/-- While BUSY = 0 the engine is at rest and the block is settled. -/
theorem engineSound_of_not_busy (h : EngineSound s) (hb : s.busy = false) : s.seq = .idle ∧ Settled s := by
  cases hq : s.seq with
  | idle => exact ⟨rfl, ((engineSound_of_idle hq).mp h).2⟩
  | start =>
    obtain ⟨hbusy, -⟩ := (engineSound_of_start hq).mp h
    simp [hb] at hbusy
  | running body tail fin =>
    obtain ⟨hbusy, -⟩ := (engineSound_of_running hq).mp h
    simp [hb] at hbusy

theorem engineSound_runPlan {p : Plan} (h : Settled (runPlan p s)) : EngineSound (runPlan p s) :=
  (engineSound_of_idle (runPlan_seq p s)).mpr ⟨by cases p <;> rfl, h⟩

-- ## The engine (R8, R17)

/-- The engine running on ends the command in flight, which its soundness says leaves the block settled. -/
theorem engineSound_runToCompletion {t : State} (h : EngineSound s) (hrun : runToCompletion s = .next t) :
    EngineSound t := by
  rw [runToCompletion_eq] at hrun
  cases hrun
  split
  · exact h
  · rename_i hq
    obtain ⟨-, hs⟩ := (engineSound_of_start hq).mp h
    exact engineSound_runPlan (settled_runPlan_planCur hs)
  · rename_i hq
    obtain ⟨-, hs⟩ := (engineSound_of_running hq).mp h
    exact ⟨rfl, hs⟩

/-- A step of a plan has the same end as the plan. -/
theorem engineSound_advance {body tail : List PinOp} {fin : Completion} (hb : s.busy = true)
    (h : Settled (finish body tail fin s)) : EngineSound (advance body tail fin s) := by
  obtain ⟨op, b, t, hstep, -, -, hend⟩ | ⟨hstep, rfl, rfl⟩ := advance_cases body tail fin s
  · rw [hstep]
    exact ⟨(doOp_busy op s).trans hb, by rwa [finish_setSeq, hend]⟩
  · rw [hstep]
    exact ⟨rfl, h⟩

theorem engineSound_engineStep (h : EngineSound s) : EngineSound (engineStep s) := by
  cases hq : s.seq with
  | idle =>
    simp only [engineStep, hq]
    exact h
  | start =>
    obtain ⟨hb, hs⟩ := (engineSound_of_start hq).mp h
    have hend := settled_runPlan_planCur hs
    simp only [engineStep, hq]
    cases hplan : planCur s with
    | run body tail fin =>
      rw [hplan] at hend
      exact engineSound_advance hb hend
    | fault r => exact ⟨rfl, settled_abandon r hs⟩
  | running body tail fin =>
    obtain ⟨hb, hend⟩ := (engineSound_of_running hq).mp h
    simp only [engineStep, hq]
    exact engineSound_advance hb hend

-- ## The host's actions (R46, R88, R102)

/-- The state with other values of what no command reads: the fault mark, the host's script and what it has read. -/
def setHostSide (f : Option Fault) (acts : List HostAction) (reads : List Word) (n : Nat) (s : State) : State :=
  { s with faulted := f, host := acts, reads := reads, readDraws := n }

theorem finish_setHostSide (f : Option Fault) (acts : List HostAction) (reads : List Word) (n : Nat)
    (body tail : List PinOp) (fin : Completion) (s : State) :
    finish body tail fin (setHostSide f acts reads n s) = setHostSide f acts reads n (finish body tail fin s) := by
  have hcomplete (u : State) :
      complete fin (setHostSide f acts reads n u) = setHostSide f acts reads n (complete fin u) := by
    cases fin with
    | opened c d => cases hfailed : u.loc.failed <;> simp [complete, commit, commitOpen, setHostSide, toIdle, hfailed]
    | _ => rfl
  rw [finish, runOps_comm (f := setHostSide f acts reads n) (fun _ _ => rfl), hcomplete]
  rfl

/-- The mark, the script and the reads have no part in the engine's soundness. -/
theorem engineSound_setHostSide (f : Option Fault) (acts : List HostAction) (reads : List Word) (n : Nat)
    (h : EngineSound s) : EngineSound (setHostSide f acts reads n s) := by
  cases hq : s.seq with
  | idle =>
    obtain ⟨hb, hs⟩ := (engineSound_of_idle hq).mp h
    exact (engineSound_of_idle (by exact hq)).mpr ⟨hb, settled_congr hs rfl rfl rfl rfl rfl⟩
  | start =>
    obtain ⟨hb, hs⟩ := (engineSound_of_start hq).mp h
    exact (engineSound_of_start (by exact hq)).mpr ⟨hb, settled_congr hs rfl rfl rfl rfl rfl⟩
  | running body tail fin =>
    obtain ⟨hb, hs⟩ := (engineSound_of_running hq).mp h
    refine (engineSound_of_running (by exact hq)).mpr ⟨hb, ?_⟩
    rw [finish_setHostSide]
    exact settled_congr hs rfl rfl rfl rfl rfl

theorem engineSound_popHost (h : EngineSound s) : EngineSound (popHost s) := engineSound_setHostSide _ _ _ _ h

theorem engineSound_returnRead (v : Word) (h : EngineSound s) : EngineSound (returnRead v s) :=
  engineSound_setHostSide _ _ _ _ h

theorem engineSound_returnFree (h : EngineSound s) : EngineSound (returnFree s) := engineSound_setHostSide _ _ _ _ h

theorem engineSound_markFault (r : Fault) (h : EngineSound s) : EngineSound (markFault r s) :=
  engineSound_setHostSide _ _ _ _ h

/-- While BUSY = 0 a store touches neither the engine nor a settled part, but for a command, which puts the engine at
its start (R17). -/
theorem engineSound_storeWord (off : Nat) (v : Word) (hb : s.busy = false) (h : EngineSound s) :
    EngineSound (storeWord off v s) := by
  obtain ⟨hq, hs⟩ := engineSound_of_not_busy h hb
  obtain ⟨-, hstore⟩ | hstore | hstore | hstore := storeWord_cases off v s
  · rw [hstore]
    exact (engineSound_of_idle (by exact hq)).mpr ⟨hb, settled_congr hs rfl rfl rfl rfl rfl⟩
  · rw [hstore]
    exact ⟨rfl, settled_congr hs rfl rfl rfl rfl rfl⟩
  · rw [hstore]
    exact (engineSound_of_idle (by exact hq)).mpr ⟨hb, settled_congr hs rfl rfl rfl rfl rfl⟩
  · rwa [hstore]

theorem engineSound_hostWrite (off bytes : Nat) (v : Word) (h : EngineSound s) :
    EngineSound (hostWrite off bytes v s) := by
  obtain hwrite | ⟨r, hwrite⟩ | ⟨hb, -, -, hwrite⟩ := hostWrite_cases off bytes v s
  · rwa [hwrite]
  · rw [hwrite]
    exact engineSound_markFault r h
  · rw [hwrite]
    exact engineSound_storeWord off v hb h

theorem engineSound_hostRead (off bytes : Nat) (h : EngineSound s) : EngineSound (hostRead off bytes s) := by
  obtain ⟨v, hread⟩ | hread | ⟨r, hread⟩ := hostRead_cases off bytes s
  · rw [hread]
    exact engineSound_returnRead v h
  · rw [hread]
    exact engineSound_returnFree h
  · rw [hread]
    exact engineSound_markFault r h

theorem engineSound_hostReadIfOk (off : Nat) (h : EngineSound s) : EngineSound (hostReadIfOk off s) := by
  obtain hread | hread := hostReadIfOk_cases off s
  · rwa [hread]
  · rw [hread]
    exact engineSound_hostRead off 4 h

/-- Reset leaves the engine at rest with no pin owned, whatever ran (R102). -/
theorem engineSound_resetAction (s : State) : EngineSound (resetAction s) :=
  ⟨rfl, settled_congr settled_reset rfl rfl rfl rfl rfl⟩

theorem engineSound_step {t : State} (h : EngineSound s) (hstep : step s = .next t) : EngineSound t := by
  have hpop := engineSound_popHost h
  obtain ⟨-, -, -, rfl⟩ | ⟨-, hrun⟩ | ⟨-, a, rest, -, hturn⟩ := step_cases hstep
  · exact h
  · exact engineSound_runToCompletion h hrun
  · obtain ⟨off, bytes, v, -, rfl⟩ | ⟨off, bytes, -, rfl⟩ | ⟨off, -, rfl⟩ | ⟨-, -, rfl⟩ | ⟨-, rfl⟩ | ⟨-, rfl⟩ := hturn
    · exact engineSound_hostWrite off bytes v hpop
    · exact engineSound_hostRead off bytes hpop
    · exact engineSound_hostReadIfOk off hpop
    · exact engineSound_returnRead _ hpop
    · exact engineSound_engineStep hpop
    · exact engineSound_resetAction (popHost s)
end

/-- Settles O53: DATA is empty, the engine at rest, and no pin is owned. -/
theorem invariantAtReset : Obligations.InvariantAtReset := ⟨wf_reset, rfl, settled_reset⟩

/-- Settles O54: DATA's form is kept by O55, and the engine's soundness by each thing a step can do. -/
theorem everyStepKeepsInvariant : Obligations.EveryStepKeepsInvariant := by
  rintro s t ⟨hdata, hengine⟩ hstep
  exact ⟨everyStepKeepsDataCanonical s t hdata hstep, engineSound_step hengine hstep⟩

end Sys2Proof.Machine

^^^^

What lines in the material include the string "with"? Pull each one out.

ANSWER BOX:
  cases hq : s.seq with
  cases hq : s.seq with
    cases hplan : planCur s with
/-- The state with other values of what no command reads: the fault mark, the host's script and what it has read. -/
  { s with faulted := f, host := acts, reads := reads, readDraws := n }
    cases fin with
  cases hq : s.seq with
/-- Reset leaves the engine at rest with no pin owned, whatever ran (R102). -/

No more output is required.